Despite Ma’s claims that “responses to our East China Sea Peace Initiative have been very positive,” Beijing and Tokyo studiously ignored it. Ma does rightly celebrate the fisheries deal that was signed between Taiwan and Japan in April 2013 after decades of negotiations. The deal eased near annual conflicts between the Taiwanese fishing fleet and Japanese coast guard for incursions into waters around the Senkaku/Diaoyu islands.
It has been heralded, not least by Ma, as a rational modus operandi for disputed territories. However, in truth, it was a deal that suited both for strategic reasons. Despite its rhetorical claim to the Diaoyutai islands, the question of sovereignty over the islands does not provoke much nationalist sentiment in Taiwan nowadays (it once did many years ago, but now only a very small number of Chinese nationalist die-hards care) and the major issue was securing fishing rights. For the Japanese, a small concession to Taiwanese fishermen allowed them to concentrate their attentions on the much bigger issue of China’s activities.
Although the South China Sea is rather more complicated, involving many more claimants, Ma’s South China Sea Peace Initiative looks suspiciously like its East China Sea counterpart. It again emphasizes the “basic principles of safeguarding sovereignty, shelving disputes, pursuing peace and reciprocity, and promoting joint development.”
Taiwan proposes joint development of resources and participation in “dialogue and cooperation mechanisms to resolve disputes.” A five-point plan calls on all parties to exercise restraint, refrain from unilateral action and respect the principles and spirit of international law. It proposes a maritime code of conduct and cooperation mechanisms for a range of non-traditional security issues. All of these suggestions are based on the premise that disputes should be put aside in order to focus on the joint development of resources, with the goal of making the South China Sea a “Sea of Peace and Cooperation.”
These are highly laudable ambitions that are wholly undermined by Ma’s assertion that this utopian ideal is in fact what is already happening in the East China Sea, a claim that is nonsensical.
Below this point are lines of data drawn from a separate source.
-- ==== Sys2Proof/Certificates/Slice0/Obligations.lean ====
section
/-! DEFINITION. The statements for the provers. Each docstring names the rules a statement rests on; what it rests on beyond them is
named with its log entry. -/

open Sys2Proof Sys2Proof.Machine

/-! ### Encoding and decoding -/

/-- R84 to R87: in a block seen as `v`, the word of a row whose condition holds decodes to that row, with its operands. -/
def Obligations.RowInForceDecodesFromItsWord : Prop :=
  ∀ (v : View) (i : Instr), i.wellFormed = true → rowHolds v i = true → decodeIn v (encode i) = i

/-- R84, R85, and log 1 (DESIGN CHOICE: a bare word is read in the view `View.patternOnly`): the rows of kind pattern decode from the
bare word. -/
def Obligations.PatternRowsDecodeFromBareWord : Prop :=
  ∀ (n : Nat) (a : Addr) (v : Byte) (i : Instr), 42 ≤ n →
    i ∈ [.rdFixed a, .rdWin0 a, .rdWin1 a, .rdWin2 a, .rdWin3 a, .rdWin4 a, .rdWin5 a, .rdWin6 a, .wrArm a v,
      .wrBankselF3 a v, .wrBankselF4 a v, .wrBankselF8 a v, .wrBanksel131 a v, .load, .unload] →
    i.wellFormed = true → decodeTableWord n (encode i).toNat = some i

/-- Words printed in the tables of `95_test_vectors.md`, in two groups.
The first ten clauses are the model's bare-word reading (log 1, DESIGN CHOICE: `decodeTableWord` reads in `View.patternOnly`, a view
that is loaded, capable, armed and unconfigured; R87 gives bits alone no row). Each names the row that a table prints beside the word in
an armed capable block: RD.FIXED, RD.WIN0, RD.WIN6 in V-RD/B2; or that the word has wherever the table's block is loaded (and, for
WR.BANKSEL, capable): WR.ARM in V-RD/B2, WR.BANKSEL in V-RD/B3 and V-SLOT, LOAD in V-RD/B1; or in every state: UNLOAD in the lifecycle
program of part 9. Other tables print some of these words for other rows (`0x00000010000` is RD.FLAT in V-RD/B1 and RD.NOTLOADED while
Unloaded).
The last seven are read in the state their tables print them for, `CFG_B` not armed: RD.FLAT, RD.SRAM, RD.UNMAPPED in V-RD/B1, RD.RAM
in line 13 of the lifecycle program of part 9, WR.RAM, WR.SRAM, WR.DISCARD in V-WR/B. -/
def Obligations.PrintedWordsDecode : Prop :=
  decodeTableWord 48 0x00000010000 = some (.rdFixed 0x00000100) ∧
  decodeTableWord 48 0x00008050000 = some (.rdWin0 0x00080500) ∧
  decodeTableWord 48 0x0003FFFFF00 = some (.rdWin6 0x003FFFFF) ∧
  decodeTableWord 48 0x100A130F100 = some (.wrArm 0x00A130F1 0x00) ∧
  decodeTableWord 48 0x100A130F302 = some (.wrBankselF3 0x00A130F3 0x02) ∧
  decodeTableWord 48 0x100A130F5C5 = some (.wrBankselF4 0x00A130F5 0xC5) ∧
  decodeTableWord 48 0x100A130FFCF = some (.wrBankselF8 0x00A130FF 0xCF) ∧
  decodeTableWord 48 0x100A13101C1 = some (.wrBanksel131 0x00A13101 0xC1) ∧
  decodeTableWord 48 0x20000000000 = some .load ∧
  decodeTableWord 48 0x30000000000 = some .unload ∧
  ∀ v : View, v.loaded = true → v.capable = true → v.armed = false →
    v.cfg = some { romStart := 0x000000, romEnd := 0x4FFFFF, ramStart := 0xFF0000, ramEnd := 0xFF0FFF, sramPresent := true,
                   sramStart := 0x600001, sramEnd := 0x60FFFF } →
    decodeIn v 0x00048001000 = .rdFlat 0x00480010 ∧ decodeIn v 0x000FF001000 = .rdRam 0x00FF0010 ∧
    decodeIn v 0x00060000100 = .rdSram 0x00600001 ∧ decodeIn v 0x000C0000000 = .rdUnmapped 0x00C00000 ∧
    decodeIn v 0x100FF0FFD22 = .wrRam 0x00FF0FFD 0x22 ∧ decodeIn v 0x1006000015A = .wrSram 0x00600001 0x5A ∧
    decodeIn v 0x100FF0FFE33 = .wrDiscard 0x00FF0FFE 0x33

/-- R80, R84 to R86, R91: every word is an operation of exactly one row, which keeps the fields its operation uses. -/
def Obligations.EveryWordIsInExactlyOneRow : Prop :=
  ∀ (v : View) (w : TWord),
    (decodeIn v w).wellFormed = true ∧ rowHolds v (decodeIn v w) = true ∧
    opT (encode (decodeIn v w)) = opT w ∧
    ((opT w).toNat < 2 → addrT (encode (decodeIn v w)) = addrT w) ∧
    (opT w = 1#2 → dataT (encode (decodeIn v w)) = dataT w) ∧
    ∀ j : Instr, j.wellFormed = true → rowHolds v j = true → encode j = encode (decodeIn v w) → j = decodeIn v w

/-- Log 14 (DESIGN CHOICE, the byte layout of `T`): six bytes decode as the word they lay out, anything else is rejected by name. -/
def Obligations.BytesDecodeAsTheirWord : Prop :=
  ∀ (v : View) (rest : List Byte),
    (∀ w : TWord, decodeBytes v (bytesOf 6 w.toNat ++ rest) = .ok (decodeIn v w, rest)) ∧
    (∀ n : Nat, 2 ^ 42 ≤ n → n < 2 ^ 48 → decodeBytes v (bytesOf 6 n ++ rest) = .error .bitsAbove41) ∧
    (∀ l : List Byte, l.length < 6 → decodeBytes v l = .error .truncated)

/-- R150, R141: the data byte of a `poke` never decides which row it falls in. -/
def Obligations.DataNeverSelectsTheRow : Prop :=
  ∀ (v : View) (a : Addr),
    ∃ row ∈ [Instr.wrNotLoaded a, Instr.wrRam a, Instr.wrSram a, Instr.wrArm a, Instr.wrBankselF3 a, Instr.wrBankselF4 a,
      Instr.wrBankselF8 a, Instr.wrBanksel131 a, Instr.wrDiscard a], ∀ d : Byte, decodeIn v (packT 1 a d) = row d

/-! ### The step -/

/-- R14, R61: a step is the oldest issued operation, decoded in the block as it stands and executed whole. -/
def Obligations.StepRunsTheDecodedOperation : Prop :=
  ∀ (s : State) (t : Transaction) (rest : List Transaction) (i : Instr), s.issued = t :: rest →
    decodeIn { loaded := s.block.loaded, capable := s.block.capable, armed := s.block.armed, cfg := s.block.cfg } t.word = i →
    step s = exec i { s with issued := rest, operand := t.operand }

/-- Log 13 (DESIGN CHOICE): with nothing issued, a step changes nothing. -/
def Obligations.IdleStepChangesNothing : Prop := ∀ s : State, s.issued = [] → step s = .next s

/-- The model's convention, no rule of the spec (R87 says that the bits alone do not name the row): a bare word placed by
`withFetchWord` runs as the row that `decodeTableWord` reads from it, in whatever state. It rests on log 1 (DESIGN CHOICE: the bare word
is read in `View.patternOnly`, and a row outside its condition runs as the whole algorithm) and log 6 (DESIGN CHOICE: `withFetchWord`
issues the word with the load operand that stands at the port). -/
def Obligations.IssuedWordRunsAsItsPatternRow : Prop :=
  ∀ (s : State) (nbits w : Nat) (i : Instr), decodeTableWord nbits w = some i → step (s.withFetchWord nbits w) = exec i s

/-! ### The rows against the algorithms -/

/-- R84 with R112 to R119 against R110, R111: the rules of the rows and the `peek` algorithm are one function. -/
def Obligations.ReadRowsAgreeWithPeekAlgorithm : Prop :=
  ∀ (s : State) (a : Addr) (i : Instr), i ∈ readRows a → exec i s = peek .fault a s

/-- R85 with R142 to R147 against R140, R141: the rules of the rows and the `poke` algorithm are one function. -/
def Obligations.WriteRowsAgreeWithPokeAlgorithm : Prop :=
  ∀ (s : State) (a : Addr) (v : Byte) (i : Instr), i ∈ writeRows a v → exec i s = poke .armOnly a v s

/-! ### Reads -/

/-- R119, R147: while Unloaded, `peek` and `poke` return `NotLoaded` and change nothing (the status name is the spec's, D9). -/
def Obligations.UnloadedAccessReturnsNotLoaded : Prop :=
  ∀ (s : State) (a : Addr) (v : Byte), s.block.loaded = false →
    exec (.rdNotLoaded a) s
      = .next { s with response := some { status := some .notLoaded, value := none, warn := false } } ∧
    exec (.wrNotLoaded a v) s
      = .next { s with response := some { status := some .notLoaded, value := none, warn := false } }

/-- R112, R117: flat ROM is indexed by `a - romStart` (past the image: `RangeFault`, the default of D5, log 7). -/
def Obligations.FlatReadReturnsImageByte : Prop :=
  ∀ (s : State) (c : BusConfig) (a : Addr), s.block.loaded = true → (s.block.capable && s.block.armed) = false →
    s.block.cfg = some c → c.romStart.toNat ≤ a.toNat → a.toNat ≤ c.romEnd.toNat →
    ReturnsByteOf s.block.rom (a.toNat - c.romStart.toNat) s (exec (.rdFlat a) s)

/-- R113: the fixed window shows the image byte at the bus address itself, and in a reachable block always has one. -/
def Obligations.FixedWindowReadsAbsoluteIndex : Prop :=
  ∀ (s : State) (a : Addr), s.block.loaded = true → s.block.capable = true → s.block.armed = true → a.toNat ≤ 0x07FFFF →
    ReturnsByteOf s.block.rom a.toNat s (exec (.rdFixed a) s) ∧
    (s.block.Inv → ∃ b, exec (.rdFixed a) s
      = .next { s with response := some { status := some .ok, value := some b, warn := false } })

/-- R114: window `n` shows the slice its own bank register selects, and the address itself when that register is 0 (past the image:
`RangeFault`, the default of D5, log 7). -/
def Obligations.BankedWindowReadsSelectedSlice : Prop :=
  ∀ (s : State) (n : Fin 7) (a : Addr), s.block.loaded = true → s.block.capable = true → s.block.armed = true →
    0x080000 + n.val * 0x80000 ≤ a.toNat → a.toNat ≤ 0x0FFFFF + n.val * 0x80000 →
    (s.block.bank[n] ≠ 0#8 →
      ReturnsByteOf s.block.rom (s.block.bank[n].toNat * 0x80000 + (a.toNat - (0x080000 + n.val * 0x80000))) s
        (exec (.rdWin n a) s)) ∧
    (s.block.bank[n] = 0#8 → ReturnsByteOf s.block.rom a.toNat s (exec (.rdWin n a) s))

/-- R115: working RAM, where no ROM rule claims the address (at `ramEnd`: `RangeFault`, the default of D5, log 7). -/
def Obligations.RamReadReturnsRamByte : Prop :=
  ∀ (s : State) (c : BusConfig) (a : Addr), s.block.loaded = true → s.block.cfg = some c → s.block.NoRomRule c a →
    c.ramStart.toNat ≤ a.toNat → a.toNat ≤ c.ramEnd.toNat →
    ReturnsByteOf s.block.ram (a.toNat - c.ramStart.toNat) s (exec (.rdRam a) s)

/-- R116: save RAM, where neither a ROM rule nor the RAM window claims the address (at `sramEnd`: `RangeFault`, D5, log 7). -/
def Obligations.SramReadReturnsSramByte : Prop :=
  ∀ (s : State) (c : BusConfig) (a : Addr), s.block.loaded = true → s.block.cfg = some c → s.block.NoRomRule c a →
    ¬ (c.ramStart.toNat ≤ a.toNat ∧ a.toNat ≤ c.ramEnd.toNat) → c.sramPresent = true →
    c.sramStart.toNat ≤ a.toNat → a.toNat ≤ c.sramEnd.toNat →
    ReturnsByteOf s.block.sram (a.toNat - c.sramStart.toNat) s (exec (.rdSram a) s)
Without China’s agreement (and China would never entertain what Ma is proposing, putting aside the fact that Beijing treats Taiwan as its own province), any proposal is wishful thinking, and Ma must surely be aware of that. So why bother?
First, it is not unusual for Taiwan to put out such statements; it does so periodically to remind others that it too is a claimant. Indeed, Taiwan holds one of the few features that can be reasonably called an island (Taiping/Itu Aba) as opposed to mere reefs, rocks or artificially reclaimed land. Second, Taiwan’s marginalization in international society is such that a high profile issue such as the South China Sea provides a good vehicle for “international participation,” even if the scale of Taiwan’s participation is mainly restricted to the rhetorical arena. Third, the South and East China Sea disputes are not core or emotive issues for the great majority of Taiwanese voters, which affords Taiwan’s leaders the latitude to put forward reasonable propositions, such as those set out by Ma, to share resources, without incurring the wrath of nationalists.
In doing so, Taiwan has the added benefit of demonstrating that it is distinct from China, a “responsible” actor that is interested in promoting peaceful solutions rather than challenging the status quo. For Taiwan’s image (and self-image), proposals of this nature are positive, and the Ma administration will search for, and highlight, any hint of positivity that may come in regional responses to the initiative. Ultimately, however, what Taiwan proposes carries little weight simply because no one appears to be listening—not least in Taiwan itself where Ma’s proposal has been met with apathy.